What’s new?’ Did the calm and quiet bit, that of the man in charge.

  ‘Well, for a start, I damn near had my knee taken off with a drill.’ A rising voice, at the edge of hysteria. ‘Try that for starters.’

  ‘But you didn’t have it taken off so can we get to something of relevance?’

  ‘First, in that bloody place I’m quizzed, and the hoods aren’t believing me – how close were you?’

  Not the time to make assessments as to whether a man was a potential coward or a potential hero. Clipper had always maintained that the true hero was frightened fit to piss his pants, and that the true coward would concoct an excuse and slip away to the shadows. He thought the man was brave enough for what was asked of him, and he said what might just encourage the bravery he needed from him. ‘Close enough, always close enough, and with firearms. You could say it’s just a matter of sliding a safety and you’e back with us – but then we’d have lost the big game. Don’t mind me, but can we hustle?’

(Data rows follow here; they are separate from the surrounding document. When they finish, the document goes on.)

theorem RoundTrip.fpcntClrall (f : RF) : RoundTrip.Statement (.fpcntClrall f) :=
  RoundTrip.ofRaw rfl (RF.opcode _ f) (fun l3 _ => by cases l3 <;> rfl) (fun _ hw => by
    simp only [Instr.wf, Instr.static, Bool.and_eq_true, beq_iff_eq] at hw
    have h5 : (RF.toWord 0xE3 f).getLsbD 53 = false := (RF.modBit 0xE3 f 5).trans (by rw [hw.2.2]; rfl)
    have h6 : (RF.toWord 0xE3 f).getLsbD 54 = true := (RF.modBit 0xE3 f 6).trans (by rw [hw.2.2]; rfl)
    exact (decodeE3 _ none h5 h6).trans (congrArg (some ∘ Instr.fpcntClrall) (RF.ofWord_toWord _ f)))

theorem RoundTrip.yield (f : RF) : RoundTrip.Statement (.yield f) :=
  RoundTrip.ofRaw rfl (RF.opcode _ f) (fun l3 _ => by cases l3 <;> rfl) (fun _ _ => congrArg (some ∘ Instr.yield) (RF.ofWord_toWord _ f))

theorem RoundTrip.syncEng (f : RF) : RoundTrip.Statement (.syncEng f) :=
  RoundTrip.ofRaw rfl (RF.opcode _ f) (fun l3 _ => by cases l3 <;> rfl) (fun _ hw => by
    simp only [Instr.wf, Instr.static, Bool.and_eq_true, beq_iff_eq] at hw
    have hm : (RF.toWord 0xE5 f).toNat / 2 ^ 48 % 4 = 0 := by rw [RF.modulus, hw.2.2]; rfl
    exact (decodeE5 _ none hm).trans (congrArg (some ∘ Instr.syncEng) (RF.ofWord_toWord _ f)))

theorem RoundTrip.syncErr (f : RF) : RoundTrip.Statement (.syncErr f) :=
  RoundTrip.ofRaw rfl (RF.opcode _ f) (fun l3 _ => by cases l3 <;> rfl) (fun _ hw => by
    simp only [Instr.wf, Instr.static, Bool.and_eq_true, beq_iff_eq] at hw
    have hm : (RF.toWord 0xE5 f).toNat / 2 ^ 48 % 4 = 1 := by rw [RF.modulus, hw.2.2]; rfl
    exact (decodeE5 _ none hm).trans (congrArg (some ∘ Instr.syncErr) (RF.ofWord_toWord _ f)))

theorem RoundTrip.syncCode (f : RF) : RoundTrip.Statement (.syncCode f) :=
  RoundTrip.ofRaw rfl (RF.opcode _ f) (fun l3 _ => by cases l3 <;> rfl) (fun _ hw => by
    simp only [Instr.wf, Instr.static, Bool.and_eq_true, beq_iff_eq] at hw
    have hm : (RF.toWord 0xE5 f).toNat / 2 ^ 48 % 4 = 2 := by rw [RF.modulus, hw.2.2]; rfl
    exact (decodeE5 _ none hm).trans (congrArg (some ∘ Instr.syncCode) (RF.ofWord_toWord _ f)))

theorem RoundTrip.rep (f : PF) : RoundTrip.Statement (.rep f) :=
  RoundTrip.ofRaw rfl (PF.opcode f) (fun l3 _ => by cases l3 <;> rfl) (fun _ _ => congrArg (Option.map Instr.rep) (PF.ofWord_toWord f))

theorem RoundTrip.rd (a : SliceAccess) : RoundTrip.Statement (.rd a) := RoundTrip.noWord rfl

theorem RoundTrip.rdx (a : SliceAccess) : RoundTrip.Statement (.rdx a) := RoundTrip.noWord rfl

theorem RoundTrip.upg (a : SliceAccess) : RoundTrip.Statement (.upg a) := RoundTrip.noWord rfl

theorem RoundTrip.wb (a : SliceAccess) : RoundTrip.Statement (.wb a) := RoundTrip.noWord rfl

theorem RoundTrip.evc (a : SliceAccess) : RoundTrip.Statement (.evc a) := RoundTrip.noWord rfl

theorem RoundTrip.rds (a : SliceAccess) : RoundTrip.Statement (.rds a) := RoundTrip.noWord rfl

theorem RoundTrip.wrs (a : SliceAccess) : RoundTrip.Statement (.wrs a) := RoundTrip.noWord rfl

theorem RoundTrip.atx (a : SliceAccess) : RoundTrip.Statement (.atx a) := RoundTrip.noWord rfl

theorem RoundTrip.atr (a : SliceAccess) : RoundTrip.Statement (.atr a) := RoundTrip.noWord rfl

theorem RoundTrip.xrd (a : SliceAccess) : RoundTrip.Statement (.xrd a) := RoundTrip.noWord rfl

theorem RoundTrip.xwr (a : SliceAccess) : RoundTrip.Statement (.xwr a) := RoundTrip.noWord rfl

theorem RoundTrip.snp (a : SliceAccess) : RoundTrip.Statement (.snp a) := RoundTrip.noWord rfl

theorem RoundTrip.probe (a : ProbeMsg) : RoundTrip.Statement (.probe a) := RoundTrip.noWord rfl

theorem RoundTrip.probeAck (a : ProbeMsg) : RoundTrip.Statement (.probeAck a) := RoundTrip.noWord rfl

theorem RoundTrip.walkStart (tenant : Nat) : RoundTrip.Statement (.walkStart tenant) := RoundTrip.noWord rfl

theorem RoundTrip.walkComplete (walk : Nat) : RoundTrip.Statement (.walkComplete walk) := RoundTrip.noWord rfl

theorem RoundTrip.walkAhead (core : Nat) (id : Nat) (page : Nat) : RoundTrip.Statement (.walkAhead core id page) := RoundTrip.noWord rfl

theorem RoundTrip.pageRequestWrite (func : Nat) : RoundTrip.Statement (.pageRequestWrite func) := RoundTrip.noWord rfl

theorem RoundTrip.prqreply (func : Nat) (value : BitVec 64) : RoundTrip.Statement (.prqreply func value) := RoundTrip.noWord rfl

theorem RoundTrip.launchWindowArm (func : Nat) (queue : Nat) (pos : Nat) (record : BitVec 1024) : RoundTrip.Statement (.launchWindowArm func queue pos record) := RoundTrip.noWord rfl

theorem RoundTrip.qtailWrite (func : Nat) (queue : Nat) (tail : BitVec 32) : RoundTrip.Statement (.qtailWrite func queue tail) := RoundTrip.noWord rfl

theorem RoundTrip.packetLaunch (func : Nat) (queue : Nat) : RoundTrip.Statement (.packetLaunch func queue) := RoundTrip.noWord rfl

theorem RoundTrip.packetNop (func : Nat) (queue : Nat) : RoundTrip.Statement (.packetNop func queue) := RoundTrip.noWord rfl

theorem RoundTrip.packetOtherOp (func : Nat) (queue : Nat) : RoundTrip.Statement (.packetOtherOp func queue) := RoundTrip.noWord rfl

theorem RoundTrip.imageCheck (launch : Nat) : RoundTrip.Statement (.imageCheck launch) := RoundTrip.noWord rfl

theorem RoundTrip.childRecordReceive (launch : Nat) : RoundTrip.Statement (.childRecordReceive launch) := RoundTrip.noWord rfl

theorem RoundTrip.preloadStart (launch : Nat) : RoundTrip.Statement (.preloadStart launch) := RoundTrip.noWord rfl

theorem RoundTrip.preloadComplete (launch : Nat) : RoundTrip.Statement (.preloadComplete launch) := RoundTrip.noWord rfl

theorem RoundTrip.cordPlace (part : Nat) : RoundTrip.Statement (.cordPlace part) := RoundTrip.noWord rfl

theorem RoundTrip.candidateBlocking (launch : Nat) : RoundTrip.Statement (.candidateBlocking launch) := RoundTrip.noWord rfl

theorem RoundTrip.groupRetire (group : Nat) : RoundTrip.Statement (.groupRetire group) := RoundTrip.noWord rfl

theorem RoundTrip.preemption (launch : Nat) (cord : Nat) (blocks : Nat) : RoundTrip.Statement (.preemption launch cord blocks) := RoundTrip.noWord rfl

theorem RoundTrip.lazySave (crew : Nat) : RoundTrip.Statement (.lazySave crew) := RoundTrip.noWord rfl

theorem RoundTrip.crewResume (launch : Nat) (cord : Nat) : RoundTrip.Statement (.crewResume launch cord) := RoundTrip.noWord rfl

theorem RoundTrip.watchdogFire (launch : Nat) : RoundTrip.Statement (.watchdogFire launch) := RoundTrip.noWord rfl

theorem RoundTrip.uncorrectableError (e : ErrorSite) : RoundTrip.Statement (.uncorrectableError e) := RoundTrip.noWord rfl

theorem RoundTrip.correctedError (e : ErrorSite) : RoundTrip.Statement (.correctedError e) := RoundTrip.noWord rfl

theorem RoundTrip.patrolScrub (e : ErrorSite) (found : ScrubFinding) : RoundTrip.Statement (.patrolScrub e found) := RoundTrip.noWord rfl

theorem RoundTrip.refreshStart (bank : Nat) : RoundTrip.Statement (.refreshStart bank) := RoundTrip.noWord rfl

theorem RoundTrip.refreshEnd (bank : Nat) : RoundTrip.Statement (.refreshEnd bank) := RoundTrip.noWord rfl

theorem RoundTrip.peerAbort (req : Nat) : RoundTrip.Statement (.peerAbort req) := RoundTrip.noWord rfl

theorem RoundTrip.peerAccessTimeout (req : Nat) : RoundTrip.Statement (.peerAccessTimeout req) := RoundTrip.noWord rfl

theorem RoundTrip.hostAbort (req : Nat) : RoundTrip.Statement (.hostAbort req) := RoundTrip.noWord rfl

theorem RoundTrip.hostCompletionTimeout (req : Nat) : RoundTrip.Statement (.hostCompletionTimeout req) := RoundTrip.noWord rfl

theorem RoundTrip.peerLinkDown (link : Nat) : RoundTrip.Statement (.peerLinkDown link) := RoundTrip.noWord rfl

theorem RoundTrip.remoteInvalidation (link : Nat) (lo : Nat) (hi : Nat) : RoundTrip.Statement (.remoteInvalidation link lo hi) := RoundTrip.noWord rfl

theorem RoundTrip.remoteInvalTimeout (link : Nat) : RoundTrip.Statement (.remoteInvalTimeout link) := RoundTrip.noWord rfl

theorem RoundTrip.hdmRead (addr : Nat) (len : Nat) : RoundTrip.Statement (.hdmRead addr len) := RoundTrip.noWord rfl

theorem RoundTrip.hdmWrite (addr : Nat) (bytes : List Byte) : RoundTrip.Statement (.hdmWrite addr bytes) := RoundTrip.noWord rfl

theorem RoundTrip.compareAct (pair : Nat) (fault : TrailFault) : RoundTrip.Statement (.compareAct pair fault) := RoundTrip.noWord rfl

theorem RoundTrip.trailingCopyTimeout (pair : Nat) : RoundTrip.Statement (.trailingCopyTimeout pair) := RoundTrip.noWord rfl

theorem RoundTrip.unitTestStart (unit : Nat) : RoundTrip.Statement (.unitTestStart unit) := RoundTrip.noWord rfl

theorem RoundTrip.unitTestDone (unit : Nat) (passed : Bool) : RoundTrip.Statement (.unitTestDone unit passed) := RoundTrip.noWord rfl

theorem RoundTrip.registerWrite (func : Nat) (off : Nat) (size : Nat) (value : BitVec 64) : RoundTrip.Statement (.registerWrite func off size value) := RoundTrip.noWord rfl

theorem RoundTrip.flr (func : Nat) : RoundTrip.Statement (.flr func) := RoundTrip.noWord rfl

theorem RoundTrip.lineMissComplete (slice : Nat) : RoundTrip.Statement (.lineMissComplete slice) := RoundTrip.noWord rfl

theorem RoundTrip.peerAnswer (req : Nat) (reply : PeerReply) : RoundTrip.Statement (.peerAnswer req reply) := RoundTrip.noWord rfl

theorem RoundTrip.hostCompletion (req : Nat) : RoundTrip.Statement (.hostCompletion req) := RoundTrip.noWord rfl

theorem RoundTrip.migrationClaim (m : ClaimMsg) : RoundTrip.Statement (.migrationClaim m) := RoundTrip.noWord rfl

theorem RoundTrip.migrationLine (link : Nat) (addr : Nat) (written : Bool) (data : BitVec 1024) : RoundTrip.Statement (.migrationLine link addr written data) := RoundTrip.noWord rfl

theorem RoundTrip.flitReplay (link : Nat) : RoundTrip.Statement (.flitReplay link) := RoundTrip.noWord rfl

theorem RoundTrip.migrateAckTimeout : RoundTrip.Statement .migrateAckTimeout := RoundTrip.noWord rfl

theorem RoundTrip.scoreDecay : RoundTrip.Statement .scoreDecay := RoundTrip.noWord rfl

theorem RoundTrip.pair : RoundTrip.Statement .pair := RoundTrip.noWord rfl

theorem RoundTrip.unpair : RoundTrip.Statement .unpair := RoundTrip.noWord rfl

theorem RoundTrip.release : RoundTrip.Statement .release := RoundTrip.noWord rfl

theorem RoundTrip.limits : RoundTrip.Statement .limits := RoundTrip.noWord rfl

theorem RoundTrip.keyload : RoundTrip.Statement .keyload := RoundTrip.noWord rfl

theorem RoundTrip.preset : RoundTrip.Statement .preset := RoundTrip.noWord rfl

theorem RoundTrip.attest : RoundTrip.Statement .attest := RoundTrip.noWord rfl

theorem RoundTrip.inject : RoundTrip.Statement .inject := RoundTrip.noWord rfl

theorem RoundTrip.migrate : RoundTrip.Statement .migrate := RoundTrip.noWord rfl

theorem RoundTrip.invalPage : RoundTrip.Statement .invalPage := RoundTrip.noWord rfl

theorem RoundTrip.invalRange : RoundTrip.Statement .invalRange := RoundTrip.noWord rfl

theorem RoundTrip.invalTenant : RoundTrip.Statement .invalTenant := RoundTrip.noWord rfl

theorem RoundTrip.invalTenantAll : RoundTrip.Statement .invalTenantAll := RoundTrip.noWord rfl

theorem RoundTrip.invalGuestRange : RoundTrip.Statement .invalGuestRange := RoundTrip.noWord rfl

theorem RoundTrip.invalPartition : RoundTrip.Statement .invalPartition := RoundTrip.noWord rfl

theorem RoundTrip.invalKeyShadow : RoundTrip.Statement .invalKeyShadow := RoundTrip.noWord rfl

theorem RoundTrip.tenantSet : RoundTrip.Statement .tenantSet := RoundTrip.noWord rfl

theorem RoundTrip.tenantDelete : RoundTrip.Statement .tenantDelete := RoundTrip.noWord rfl

theorem RoundTrip.trapset : RoundTrip.Statement .trapset := RoundTrip.noWord rfl

theorem RoundTrip.ctxpool : RoundTrip.Statement .ctxpool := RoundTrip.noWord rfl

theorem RoundTrip.biasToHost : RoundTrip.Statement .biasToHost := RoundTrip.noWord rfl

theorem RoundTrip.biasToDevice : RoundTrip.Statement .biasToDevice := RoundTrip.noWord rfl

theorem RoundTrip.preempt : RoundTrip.Statement .preempt := RoundTrip.noWord rfl

theorem RoundTrip.linkup : RoundTrip.Statement .linkup := RoundTrip.noWord rfl

theorem RoundTrip.reconf : RoundTrip.Statement .reconf := RoundTrip.noWord rfl

theorem RoundTrip.ccUnknownOp : RoundTrip.Statement .ccUnknownOp := RoundTrip.noWord rfl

  Two kids had come into the shop, had pushed past Luke Davies, who stood just inside the door. The woman at the counter, arms folded, had been waiting for their discussion – in a language she hadn’t a word of – to be resolved. Lawson didn’t do ceremony, pushed his man aside and let the kids through.

  ‘I think – yes, I’m sure – the time is about right for me to know what the “big game” is.’

  ‘Dream on, starshine … You don’t get big pictures. You have a target, Reuven Weissberg, and you stay up adjacent to him. Consider pilchards in a tin. That near.’